The MaxCompute console offers the Data Upload feature for offline (non-real-time) data uploads from local files or Alibaba Cloud OSS to MaxCompute. This feature lets you analyze, process, and manage your data within the MaxCompute environment.
Limitations
You can upload data only from a local file or Alibaba Cloud OSS.
Local file: You can upload data from CSV or XLSX files.
CSV format: The maximum file size is 5 GB.
XLSX format: The maximum file size is 100 MB.
Alibaba Cloud OSS: You can upload data only from CSV files. The maximum file size is 5 GB. The source bucket must be in the same region as your MaxCompute project.
You cannot upload data to tables (both existing and new) that have a custom schema. For more information about custom schemas, see Schema operations.
Prerequisites
You have created a MaxCompute project to store the uploaded data and have the required permissions. For example:
To upload data to an existing table, you need write permissions on that table.
To upload data to a new table, you need permissions to create tables in the project.
For more information about how to create a MaxCompute project, see Project management. For more information about how to grant permissions, see Permissions overview.
If you upload data from Alibaba Cloud OSS, the following requirements apply:
You have activated Alibaba Cloud OSS, created a bucket, and uploaded your data to the bucket. For more information, see Create buckets and Upload files.
The Alibaba Cloud account used for the upload has the required permissions to access the destination bucket. For more information, see Overview of permissions and access control.
Procedure
-
Log in to the MaxCompute console and select a region in the upper-left corner.
-
In the left-side navigation pane, choose Data Transfer > Data Upload.
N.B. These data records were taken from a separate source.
-- ==== Sys2Proof/Certificates/Slice0/Obligations.lean ====
section
/-! DEFINITION. The statements for the provers, each named for what it states. Rules are those of spec/; a log entry is
notes/assumptions/<n>.md. Where a statement speaks of the environment's answers it uses `upcoming`, which holds for every
list of answers and beyond it for every value of the free oracle; a free value (`Config.draw8`, `Config.rspFiller`) stands
for any value. -/

open Sys2Proof Sys2Proof.Machine

/-! ## Encoding -/

/-- Decoding an encoded instruction gives it back, as a word and as bytes, with RESOLVE's operand at every value. -/
def Obligations.DecodingUndoesEncoding : Prop :=
  ∀ i : Instr, decode (encode i) = .ok i ∧ decodeBytes (encodeBytes i) = .ok i

/-- R82: the opcode map as match and mask on the 10-bit word, mask 0x300. -/
def Obligations.CommandWordsDecodeByMatchAndMask : Prop :=
  ∀ w : CmdWord,
    (w &&& 0x300#10 = 0x000#10 → decode (.cmd w) = .ok .init) ∧
    (w &&& 0x300#10 = 0x100#10 → decode (.cmd w) = .ok .poll) ∧
    (w &&& 0x300#10 = 0x200#10 → decode (.cmd w) = .ok .scan) ∧
    (w &&& 0x300#10 = 0x300#10 → decode (.cmd w) = .ok (.resolve (w.setWidth 8)))

/-- R84: `arg` is ignored for op 00, 01 and 10, and the encoder writes zeros there. -/
def Obligations.ArgumentIsIgnoredWhereUnused : Prop :=
  (∀ (op : BitVec 2) (arg : Byte), op ≠ 0b11#2 → decode (.cmd (op ++ arg)) = decode (.cmd (op ++ 0#8))) ∧
  encode .init = .cmd (0b00#2 ++ 0#8) ∧ encode .poll = .cmd (0b01#2 ++ 0#8) ∧ encode .scan = .cmd (0b10#2 ++ 0#8)

/-- R73, R85(e): 0x0F and 0xF0 are the two port bytes, and no other byte is one: it is rejected by name. -/
def Obligations.OnlyTheTwoPatternsArePortBytes : Prop :=
  decode (.pat 0x0F#8) = .ok .wrIdle ∧ decode (.pat 0xF0#8) = .ok .wrScan ∧
  ∀ b : Byte, b ≠ 0x0F#8 → b ≠ 0xF0#8 → decode (.pat b) = .error (.notADrivePattern b)

/-- A few words of spec/95_test_vectors.md V6 and the two port bytes, through the host's entry. That a value of 16 bits is a
command word and one of 8 bits a port byte there is the model's choice (log 11). -/
def Obligations.WordsOfTheSpecDecode : Prop :=
  decodeTableWord 16 0x0FF = some .init ∧ decodeTableWord 16 0x1A5 = some .poll ∧
  decodeTableWord 16 0x2FF = some .scan ∧ decodeTableWord 16 0x342 = some (.resolve 0x42#8) ∧
  decodeTableWord 8 0x0F = some .wrIdle ∧ decodeTableWord 8 0xF0 = some .wrScan

/-- R78: `code` in bits 15:8 and `key` in bits 7:0, and no bit is lost either way. -/
def Obligations.KeymapEntryPacking : Prop :=
  (∀ e : KeymapEntry, (packEntry e).toNat = e.code.toNat * 256 + e.key.toNat ∧ unpackEntry (packEntry e) = e) ∧
  ∀ w : KmeWord, packEntry (unpackEntry w) = w

/-- R86: the line of an operation assembles to it, and to its command word. -/
def Obligations.ScriptLinesAssemble : Prop :=
  ∀ (i : Instr) (line : List Char), lineOf i = some line →
    assembleLine line = some (some i) ∧ ∃ w, encode i = .cmd w ∧ assemble [line] = some [w]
The Data Upload page appears.
-
On the Data Upload page, configure the parameters as described in Table 1. Data upload parameters.
Table 1. Data upload parameters
Section
Parameter
Description
Data source
Local file
Upload data from a file on your local machine.
You can upload a single CSV or XLSX file at a time.
CSV file: The maximum file size is 5 GB. Data must be separated by commas (,).
XLSX file: The maximum file size is 100 MB. By default, only data from the first sheet is uploaded. Data in other sheets is ignored.
Alibaba Cloud OSS
Upload data from a CSV file stored in an Alibaba Cloud OSS bucket.
You can select only a CSV file in a bucket that is in the current region. The maximum file size for a single upload is 5 GB. If no accessible bucket is available, you must create one. For more information, see Create buckets.
NoteIf your data exceeds 5 GB, split it into smaller files before uploading. Otherwise, the upload will fail.
Specify data to be uploaded
Select bucket
If you set Data Source to Alibaba Cloud OSS, select the path of the OSS bucket where your source file is located.
Select file
Select the source CSV or XLSX file.
Remove dirty data
Specifies whether to filter out dirty data during the upload. Dirty data refers to records where the data type does not match the data type of the corresponding column in the destination MaxCompute table.
NoteFor example, a record is considered dirty data if a source column contains a string with letters but the corresponding destination table column is of the BIGINT type. If you choose to remove dirty data, this record is not uploaded.
Yes: Removes records with data type mismatches.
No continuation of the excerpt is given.